All together, there is no doubt that history has edged toward more socialist-oriented policies. Neoliberal counter-movements rise and, at times, succeed, but the political terrain has invariably shifted since Marx’s heyday.

3. The economic forces of globalization will edge out localization.

“The need of a constantly expanding market for its products chases the bourgeoisie over the entire surface of the globe. It must nestle everywhere, settle everywhere, establish connections everywhere.”

Marx was right about this. Countries increasingly produce for the global economy, and the world is more economically interconnected than ever. Corporations, with cross-national boards of directors, cross-border mergers, and cross-cultural imports, have shuffled their production processes and economic reach to every corner of the world. Imported products, from food to music to clothing, are ubiquitous in the U.S. and Western Europe.

In recent months, U.S. President Donald Trump has championed certain protectionist measures, but these have received extensive pushback, both domestically and internationally. Even if Trump continues to push back against globalism, the world will move on—some countries have already begun to reconstitute their supply chains and export routes.

4. Capitalism is prone to highly disastrous crises propelled by an inclination toward incessant profit-making.

“The productive forces at the disposal of society no longer tend to further the development of the conditions of bourgeois property; on the contrary, they have become too powerful for these conditions, by which they are fettered, and so soon as they overcome these fetters, they bring disorder into the whole of bourgeois society, endanger the existence of bourgeois property.”

Nowhere has this disorder been more evident than in the Great Recession.

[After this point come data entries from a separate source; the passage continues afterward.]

/-- A host access by host address (R10, R50, R59) is the access at the offset or data memory address that REG_BASE, or the
host address of data memory byte 0, gives it; outside the window, or below data memory, it faults. The two bases as
fields, and the fault, are the model's choice (log 12). -/
def Obligations.BusAddressReachesItsOffset : Prop :=
  ∀ (s : State) (rest : List HostOp) (width : AccessWidth) (data : Word) (bytes : List Byte) (n : Nat),
    (∀ off : BitVec 8,
      (s.host.script = .busWrite width (s.cfg.regBase + off.toNat) data :: rest →
        step s = step { s with host := { s.host with script := .write width off data :: rest } }) ∧
      (s.host.script = .busRead width (s.cfg.regBase + off.toNat) :: rest →
        step s = step { s with host := { s.host with script := .read width off :: rest } })) ∧
    (∀ addr, (addr < s.cfg.regBase ∨ s.cfg.regBase + 256 ≤ addr) →
      (s.host.script = .busWrite width addr data :: rest ∨ s.host.script = .busRead width addr :: rest) →
      step s = .fault .unmappedAddress) ∧
    (∀ a,
      (s.host.script = .busMemWrite (s.cfg.memBase + a) bytes :: rest →
        step s = step { s with host := { s.host with script := .memWrite a bytes :: rest } }) ∧
      (s.host.script = .busMemRead (s.cfg.memBase + a) n :: rest →
        step s = step { s with host := { s.host with script := .memRead a n :: rest } })) ∧
    (∀ addr, addr < s.cfg.memBase →
      (s.host.script = .busMemWrite addr bytes :: rest ∨ s.host.script = .busMemRead addr n :: rest) →
      step s = .fault .unmappedAddress)

/-- The key cannot be observed: two engines that differ in the KEY registers, the matrix words other than the counter's,
the output buffer and the round count give the host the same value at every register, by offset or by host address (R136,
R113, R28). -/
def Obligations.KeyMaterialIsNotReadable : Prop :=
  ∀ (s : State) (e : Engine) (width : AccessWidth) (off : BitVec 8) (addr : Nat) (rest : List HostOp) (t t' : State),
    (s.host.script = .read width off :: rest ∨ s.host.script = .busRead width addr :: rest) →
    e.args = { s.eng.args with key := e.args.key } → e.m[12] = s.eng.m[12] → e.m[13] = s.eng.m[13] →
    e.cursor = s.eng.cursor → e.exhausted = s.eng.exhausted → e.ready = s.eng.ready → e.abort = s.eng.abort →
    e.eos = s.eng.eos → e.err = s.eng.err → e.count = s.eng.count →
    step s = .next t → step { s with eng := e } = .next t' → t'.host = t.host

/-- The host's data memory accesses (R117, R41): bytes written by `mw` are the bytes a following `mr` of the same range
reads; the engine is untouched, every other address reads as before, and no free byte is drawn. -/
def Obligations.HostReadsBackWhatItWrote : Prop :=
  ∀ (s : State) (a : Nat) (bytes : List Byte) (rest : List HostOp),
    s.host.script = .memWrite a bytes :: .memRead a bytes.length :: rest →
    (bytes.length = 0 ∨ a + bytes.length ≤ s.cfg.memSize) →
    ∃ t u, step s = .next t ∧ step t = .next u ∧ u.eng = s.eng ∧ u.cfg = s.cfg ∧ u.draws = s.draws ∧
      u.host = { script := rest, position := s.host.position + 2, readings := .memory bytes :: s.host.readings } ∧
      (∀ j (h : j < bytes.length), Memory.lookup u.mem (a + j) = some bytes[j]) ∧
      ∀ x, ¬ (a ≤ x ∧ x < a + bytes.length) → Memory.lookup u.mem x = Memory.lookup s.mem x

/-- A data memory access of the host outside 0..MEM_SIZE-1 faults: the addresses do not exist (R40); the fault is the
model's own (log 8). -/
def Obligations.HostAccessOutsideDataMemoryFaults : Prop :=
  ∀ (s : State) (a n : Nat) (bytes : List Byte) (rest : List HostOp), n ≠ 0 → s.cfg.memSize < a + n →
    bytes.length = n → (s.host.script = .memWrite a bytes :: rest ∨ s.host.script = .memRead a n :: rest) →
    step s = .fault .memoryOutOfRange

/-- The pseudo-operation `init K, N, r` (R67) run by the host: twelve steps, after which the matrix holds the key and
nonce bytes as little-endian words in ascending order (R16, R18, R58) and the engine is ready. -/
def Obligations.InitPseudoOperationLoadsKeyAndNonce : Prop :=
  ∀ (s : State) (key : Vector Byte 32) (nonce : Vector Byte 8) (rounds : Word) (rest : List HostOp),
    s.eng.abort = false → rounds ≠ 0 → rounds.toNat % 2 = 0 →
    s.host.script = initOps key nonce rounds ++ rest →
    ∃ t : State, Host.Core.run Sys2Proof.core 12 s = .next t ∧ t.host.script = rest ∧ t.mem = s.mem ∧
      t.eng.ready = true ∧ t.eng.err = .ok ∧ t.eng.roundCount = rounds ∧ t.eng.ctr = 0 ∧
      (∀ i : Fin 8, t.eng.m[4 + i.val]'(by omega) =
        le32 key[4 * i.val] key[4 * i.val + 1] key[4 * i.val + 2] key[4 * i.val + 3]) ∧
      t.eng.m[14] = le32 nonce[0] nonce[1] nonce[2] nonce[3] ∧
      t.eng.m[15] = le32 nonce[4] nonce[5] nonce[6] nonce[7]
end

Without getting into all the messy details, this crisis primarily involved mortgage brokers and investment bankers bringing the global economy to the brink of destruction in 2008. In the U.S., they preyed on poor citizens by providing subprime mortgages, they bundled and sold these volatile loans to global investors, betting against these loans in newly created financial schemes and leveraging banks to the verge of collapse. The U.S. federal government had to intervene to bail out its banks and prevent financial collapse.

Ultimately, these voracious maneuvers had been designed to achieve wild, short-term profits, with no regard for the welfare of the community. It is precisely the sort of crisis Marx predicted, except now we have global crises threatening the global economic system.

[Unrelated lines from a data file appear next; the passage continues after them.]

-- ==== Sys2Proof/Tests/Slice0.lean ====
section
/-! SUPPORT. Tests: ill-formed lines are refused, command words written out from R60, worked examples of
spec/95_test_vectors.md (their ids stand in the docstrings), and a witness for the hypotheses of every statement of
Certificates/Slice0/Obligations.lean. Expected values come from the spec's files, none from running the model. -/

namespace Sys2Proof.Tests

open Sys2Proof Sys2Proof.Machine

/-! ### Helpers -/

/-- The machine after reset with MEM_SIZE = 0x1000, the size of the spec's vectors, and this script and memory. -/
def platform (script : List HostOp) (mem : Memory := []) : State :=
  { State.reset with
    cfg := { memTop := 0xFFF, regBase := 0x40000000, memBase := 0x80000000 }
    host := { State.reset.host with script := script }
    mem := mem }

/-- Argument registers with these values, the rest 0. -/
def regs (rounds src dst len : Word) (seekHi seekLo : Word := 0) : ArgRegs :=
  { ArgRegs.reset with rounds := rounds, src := src, dst := dst, len := len, seekHi := seekHi, seekLo := seekLo }

/-- The engine after `init KZ, NZ, rounds` with its counter at `n` and its argument registers as given. -/
def zeroKey (rounds : Word) (n : BitVec 64) (args : ArgRegs) : Engine :=
  { Engine.reset with
    m := Matrix.withCtr ArgRegs.reset.initMatrix n
    roundCount := rounds
    ready := true
    args := args }

/-- The same engine with the block before `n` in its buffer, `cursor` bytes of it consumed. -/
def inBlock (rounds : Word) (n : BitVec 64) (cursor : Fin 65) (exhausted : Bool) (args : ArgRegs) : Engine :=
  { zeroKey rounds n args with
    outbuf := (zeroKey rounds n args).blockBytes (n - 1)
    cursor := cursor
    exhausted := exhausted }

/-- That engine on the platform. -/
def running (e : Engine) (script : List HostOp := []) (mem : Memory := []) : State :=
  { platform script mem with eng := e }

/-- An engine that ExhaustionAbort halted, as XR4 leaves it. -/
def haltedEngine : Engine :=
  { inBlock 2 0 64 true (regs 2 0 0x100 70) with abort := true, err := .exhaustionAbort, count := 64 }

def nextOf (o : Host.Outcome State Fault Refusal) : Option State :=
  match o with
  | .next t => some t
  | .fault _ => none
  | .refused _ => none

def faultOf (o : Host.Outcome State Fault Refusal) : Option Fault :=
  match o with
  | .next _ => none
  | .fault r => some r
  | .refused _ => none

/-- STATUS, COUNT, CTR_HI, CTR_LO and CURSOR, the columns of the spec's vectors. -/
def columns (o : Host.Outcome State Fault Refusal) : Option (List Word) :=
  (nextOf o).map fun t => [t.eng.readSlot .status, t.eng.readSlot .count, t.eng.readSlot .ctrHi, t.eng.readSlot .ctrLo,
    t.eng.readSlot .cursor]

/-- `n` bytes of data memory from `a` up, none where a byte holds no value. -/
def bytesAt (o : Host.Outcome State Fault Refusal) (a n : Nat) : Option (List (Option Byte)) :=
  (nextOf o).map fun t => (List.range n).map fun j => Memory.lookup t.mem (a + j)

/-- The host's last reading. -/
def lastReading (o : Host.Outcome State Fault Refusal) : Option Reading := (nextOf o).bind (·.host.readings.head?)

/-! ### Ill-formed lines are refused (R64, R65, R67) -/

theorem test_refuses_wide_value : (ScriptLine.wr .len 0x100000000).ops = none := rfl
theorem test_refuses_reserved_name : (ScriptLine.wr (.reserved 0) 0).ops = none := rfl
theorem test_refuses_reserved_read : (ScriptLine.rd (.reserved 41) none).ops = none := rfl
theorem test_refuses_wide_expectation : (ScriptLine.rd .status (some 0x100000000)).ops = none := rfl
theorem test_refuses_mw_address : (ScriptLine.mw 0x100000000 [0]).ops = none := rfl
theorem test_refuses_mw_without_bytes : (ScriptLine.mw 0 []).ops = none := rfl
theorem test_refuses_mw_wide_byte : (ScriptLine.mw 0 [0, 256]).ops = none := rfl
theorem test_refuses_mr_address : (ScriptLine.mr 0x100000000 0 none).ops = none := rfl
theorem test_refuses_mr_length : (ScriptLine.mr 0 0x100000000 none).ops = none := rfl
theorem test_refuses_mr_expectation_length : (ScriptLine.mr 0 2 (some [1])).ops = none := rfl
theorem test_refuses_mr_wide_byte : (ScriptLine.mr 0 1 (some [256])).ops = none := rfl
theorem test_refuses_short_key : (ScriptLine.init (List.replicate 31 0) (List.replicate 8 0) 20).ops = none := rfl
theorem test_refuses_key_byte :
    (ScriptLine.init (256 :: List.replicate 31 0) (List.replicate 8 0) 20).ops = none := rfl
theorem test_refuses_long_nonce : (ScriptLine.init (List.replicate 32 0) (List.replicate 9 0) 20).ops = none := rfl
theorem test_refuses_nonce_byte :
    (ScriptLine.init (List.replicate 32 0) (256 :: List.replicate 7 0) 20).ops = none := rfl
theorem test_refuses_wide_rounds :
    (ScriptLine.init (List.replicate 32 0) (List.replicate 8 0) 0x100000000).ops = none := rfl
theorem test_refuses_wide_block : (ScriptLine.seek 0x10000000000000000).ops = none := rfl
theorem test_refuses_read_address : (ScriptLine.read 0x100000000 0).ops = none := rfl
theorem test_refuses_read_length : (ScriptLine.read 0 0x100000000).ops = none := rfl
theorem test_refuses_xor_operand :
    (ScriptLine.xor 0x100000000 0 0).ops = none ∧ (ScriptLine.xor 0 0x100000000 0).ops = none ∧
      (ScriptLine.xor 0 0 0x100000000).ops = none := ⟨rfl, rfl, rfl⟩
theorem test_every_command_is_well_formed : ∀ i : Instr, i.wellFormed = true := by intro i; cases i <;> rfl

/-! ### The text of a script (R64, R65, R67, R68) -/

/-- P1 rows 9, 12 and 14: the pairs (0x20, 0x03020100), (0x40, 1) and (0x54, read). -/
theorem test_script_lines :
    readScript "wr NONCE0, 0x03020100\ncmd INIT ; start\nrd cursor == 64".toList =
      some [.write .word 0x20 0x03020100, .write .word 0x40 1, .read .word 0x54] := by decide

/-- R67: `seek b` and `read d, L`. -/
theorem test_script_pseudo_operations :
    readScript "seek 0xFFFFFFFF00000002\nread 0x100, 100".toList =
      some [.write .word 0x2C 2, .write .word 0x30 0xFFFFFFFF, .write .word 0x40 2, .write .word 0x38 0x100,
        .write .word 0x3C 100, .write .word 0x40 3] := by decide

/-- R64: `mw` and `mr`; R67: `xor s, d, L`. -/
theorem test_script_memory_operations :
    readScript "mw 0x000, 41 fF\nmr 0x000, 2 == 41 ff\nxor 1, 2, 3".toList =
      some [.memWrite 0 [0x41, 0xFF], .memRead 0 2, .write .word 0x34 1, .write .word 0x38 2, .write .word 0x3C 3,
        .write .word 0x40 4] := by decide

/-- R64, R65: a value of more than 32 bits, another name for a command, an unknown register. -/
theorem test_script_refusals :
    readScript "wr LEN, 0x100000000".toList = none ∧ readScript "cmd STOP".toList = none ∧
      readScript "cmd init".toList = none ∧ readScript "rd KEY8".toList = none := by decide

/-! ### Decoding (R60, R61, R62): words written out bit by bit from the encoding column of R60 -/

theorem test_decode_init : decode 0b00000000000000000000000000000001#32 = .ok .init := rfl
theorem test_decode_seek : decode 0b00000000000000000000000000000010#32 = .ok .seek := rfl
theorem test_decode_read : decode 0b00000000000000000000000000000011#32 = .ok .read := rfl
theorem test_decode_xor : decode 0b00000000000000000000000000000100#32 = .ok .xor := rfl
/-- ER1, ER2 and R62: 0, 5, 6, 7 and a value with a high bit set are no commands. -/
theorem test_decode_illegal :
    decode 0 = .error (.illegalCmd 0) ∧ decode 5 = .error (.illegalCmd 5) ∧ decode 6 = .error (.illegalCmd 6) ∧
      decode 7 = .error (.illegalCmd 7) ∧ decode 0x101 = .error (.illegalCmd 0x101) ∧
      decode 0x80000001 = .error (.illegalCmd 0x80000001) := ⟨rfl, rfl, rfl, rfl, rfl, rfl⟩
/-- R44: lane k carries bits [8k+7:8k]; R63: one 32-bit word, no other length. -/
theorem test_decode_lanes :
    decodeLanes [0x04, 0x00, 0x00, 0x00] = .ok .xor ∧
      decodeLanes [0x00, 0x00, 0x00, 0x04] = .error (.illegalCmd 0x04000000) ∧
      decodeLanes [0x01] = .error (.notOneWord 1) := ⟨rfl, rfl, rfl⟩

/-! ### The block function (95_test_vectors.md sections 3.1 to 3.4) -/

/-- QR2: every addition carries out of bit 31. -/
theorem test_quarter_round_ones :
    quarterRoundWords 0xFFFFFFFF 0xFFFFFFFF 0xFFFFFFFF 0xFFFFFFFF =
      (0xF0000FFD, 0x88790878, 0x0110FDEF, 0x010FFDF0) := by decide

/-- QR5 (GK1). -/
theorem test_quarter_round :
    quarterRoundWords 0x11111111 0x01020304 0x9B8D6F43 0x01234567 =
      (0xEA2A92F4, 0xCB1CF8CE, 0x4581472E, 0x5881C4BB) := by decide

/-- RN1. -/
theorem test_column_round : columnRound ArgRegs.reset.initMatrix =
    #v[0xb7877feb, 0x16526ab4, 0xa0f85005, 0xb1d26bcb, 0x4a7d5c86, 0xfae0ea21, 0x66e11e68, 0xe3a851a6,
       0x5a83fd3f, 0xa0c7c792, 0xf75be0ef, 0x0b7556f4, 0xe21e9bcf, 0x3c599472, 0xca29678d, 0xa600ebd4] := by
  decide

/-- RN2. -/
theorem test_double_round : doubleRound ArgRegs.reset.initMatrix =
    #v[0xe45fd249, 0x1bb820a6, 0xe31a88ea, 0xe667a9fe, 0x2a3bf673, 0x86bf4098, 0x460b500a, 0xfa169886,
       0x538dca0e, 0x0c439641, 0x00fa16bc, 0x8a08812a, 0x6bbf8b09, 0xc33013d6, 0xbb9f9849, 0x87c62165] := by
  decide

/-- GK4a, GK4b and GK2: 8, 12 and 20 rounds with a zero key and nonce, block 0. -/
theorem test_published_blocks :
    ((zeroKey 8 0 ArgRegs.reset).blockBytes 0).toList.take 4 = [0x3e, 0x00, 0xef, 0x2f] ∧
      ((zeroKey 12 0 ArgRegs.reset).blockBytes 0).toList.take 4 = [0x9b, 0xf4, 0x9a, 0x6a] ∧
      ((zeroKey 20 0 ArgRegs.reset).blockBytes 0).toList.take 4 = [0x76, 0xb8, 0xe0, 0xad] := by decide +kernel

/-- BF8: 8 rounds, key 00..1f, nonce 00..07, the first bytes of block 0. -/
theorem test_block_bytes :
    (Engine.blockBytes { Engine.reset with
        m := ArgRegs.initMatrix { ArgRegs.reset with
          key := Vector.ofFn (keyWord (Vector.ofFn fun j => BitVec.ofNat 8 j.val))
          nonce0 := nonceWord (Vector.ofFn fun j => BitVec.ofNat 8 j.val) 0
          nonce1 := nonceWord (Vector.ofFn fun j => BitVec.ofNat 8 j.val) 1 }
        roundCount := 8 } 0).toList.take 16 =
      [0x40, 0xe1, 0xaa, 0xea, 0x1c, 0x84, 0x3b, 0xaa, 0x28, 0xb1, 0x8e, 0xb7, 0x28, 0xfe, 0xc0, 0x5d] := by
  decide +kernel

/-- CI3 and CI7. -/
theorem test_counter_increment :
    (zeroKey 8 0x00000000FFFFFFFF ArgRegs.reset).ctrInc.ctr = 0x0000000100000000 ∧
      (zeroKey 8 0x00000000FFFFFFFF ArgRegs.reset).ctrInc.exhausted = false ∧
      (zeroKey 8 0xFFFFFFFFFFFFFFFF ArgRegs.reset).ctrInc.ctr = 0 ∧
      (zeroKey 8 0xFFFFFFFFFFFFFFFF ArgRegs.reset).ctrInc.exhausted = true := by decide

/-! ### The commands (95_test_vectors.md sections 3.5 to 3.9), one step each -/

/-- IN4: 0xFFFFFFFE rounds, the largest accepted. IN6: an odd count is rejected. -/
theorem test_init :
    columns (exec .init { platform [] with eng := { Engine.reset with args := regs 0xFFFFFFFE 0 0 0 } }) =
        some [0x00000001, 0, 0, 0, 64] ∧
      columns (exec .init { platform [] with eng := { Engine.reset with args := regs 7 0 0 0 } }) =
        some [0x00000300, 0, 0, 0, 64] := by decide

/-- IN11: the matrix of KS, NS. -/
theorem test_init_matrix :
    ArgRegs.initMatrix { ArgRegs.reset with
      key := Vector.ofFn (keyWord (Vector.ofFn fun j => BitVec.ofNat 8 j.val))
      nonce0 := nonceWord (Vector.ofFn fun j => BitVec.ofNat 8 j.val) 0
      nonce1 := nonceWord (Vector.ofFn fun j => BitVec.ofNat 8 j.val) 1 } =
    #v[0x61707865, 0x3320646e, 0x79622d32, 0x6b206574, 0x03020100, 0x07060504, 0x0b0a0908, 0x0f0e0d0c,
       0x13121110, 0x17161514, 0x1b1a1918, 0x1f1e1d1c, 0x00000000, 0x00000000, 0x03020100, 0x07060504] := by
  decide

/-- SK4's registers (with 8 rounds): the counter one past the block sought. -/
theorem test_seek :
    columns (exec .seek (running (zeroKey 8 0 (regs 8 0 0 0 0x01234567 0x89ABCDEF)))) =
      some [0x00000001, 0, 0x01234567, 0x89ABCDF0, 0] := by decide

/-- SK5: seeking to the last block exhausts the stream; SK7: NOT_INIT. -/
theorem test_seek_last :
    columns (exec .seek (running (zeroKey 8 0 (regs 8 0 0 0 0xFFFFFFFF 0xFFFFFFFF)))) = some [0x00000003, 0, 0, 0, 0] ∧
      columns (exec .seek (platform [])) = some [0x00000200, 0, 0, 0, 64] := by decide

/-- RD2's registers (with 8 rounds, so GK4a's first byte): one byte, one NEXT. -/
theorem test_read :
    columns (exec .read (running (zeroKey 8 0 (regs 8 0 0x100 1)))) = some [0x00000001, 1, 0, 1, 1] ∧
      bytesAt (exec .read (running (zeroKey 8 0 (regs 8 0 0x100 1)))) 0xFF 3 = some [none, some 0x3e, none] := by
  decide +kernel

/-- RD10's registers: 54 bytes remain of the last block, 100 are asked for; nothing past the 54th is written. -/
theorem test_read_short :
    columns (exec .read (running (inBlock 2 0 10 true (regs 2 0 0x100 100)))) = some [0x00000007, 54, 0, 0, 64] ∧
      bytesAt (exec .read (running (inBlock 2 0 10 true (regs 2 0 0x100 100)))) 0x136 2 = some [none, none] := by
  decide

/-- XR3: overlapping ranges, DST = SRC + 1, each byte reading the one written before it. -/
theorem test_xor_overlap :
    bytesAt (exec .xor (running (zeroKey 20 0 (regs 20 0x000 0x001 4)) []
      [(0, 0x11), (1, 0x22), (2, 0x33), (3, 0x44), (4, 0x55), (5, 0x66), (6, 0x77), (7, 0x88)])) 0 8 =
    some [some 0x11, some 0x67, some 0xdf, some 0x3f, some 0x92, some 0x66, some 0x77, some 0x88] := by decide +kernel

/-- XR4's registers: ExhaustionAbort at byte 64. A source byte that holds no value is drawn, and XOR goes on (R41). -/
theorem test_xor_abort :
    columns (exec .xor (running (inBlock 2 0 0 true (regs 2 0x000 0x100 70)) []
      ((List.range 70).map fun j => (j, BitVec.ofNat 8 j)))) = some [0x0000060B, 64, 0, 0, 64] ∧
      (nextOf (exec .xor (running (inBlock 2 1 63 false (regs 2 0 0x100 1))))).map (·.draws) = some 1 := by
  decide

/-- XR4's run: R126 and D15 have the model fault on entering the halted state. -/
theorem test_xor_abort_faults_the_run :
    faultOf (step (running (inBlock 2 0 0 true (regs 2 0x000 0x100 70)) [cmdOp .xor]
      ((List.range 70).map fun j => (j, BitVec.ofNat 8 j)))) = some .exhaustionAbort := by decide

5. Working-class revolutions will unfold in the most industrialized nations, including France and Germany.

“What the bourgeoisie produces, above all, are its own grave-diggers. Its fall and the victory of the proletariat are equally inevitable.”

Even as Marx’s focal countries have developed some socialist-oriented policies, full-blown “socialist revolutions” have actually transpired outside this high-income, industrialized world. Albania, China, Cuba, Laos, North Korea, Russia, Vietnam—these rural, low-income societies are quite the opposite of where Marx expected the “grave-diggers” to emerge.

For their part, many Western socialists have taken great pains to reveal the deficiencies of those now-shuttered “actually existing socialist” models and the few that remain, particularly that they lack democracy and often relied (and continue to rely) upon repression and state terror for their viability.

In the end, Marx remains relevant for many reasons. His vision of a more equitable future and his calls to action continue to inspire activists, and his claims provide theoretical direction to social scientists and other academics. Clearly, not all of his assertions have proved true, but they remain relevant after nearly two centuries: Marx’s work centralizes class to the detriment of other demographic factors (including race, gender, and sexuality), yet social class undeniably shapes life chances (especially in the U.S.) as it deeply intersects with these additional, demographic factors. Until these chances are seriously recalibrated, the long-dead Marx will be among the canon of modern social theorists.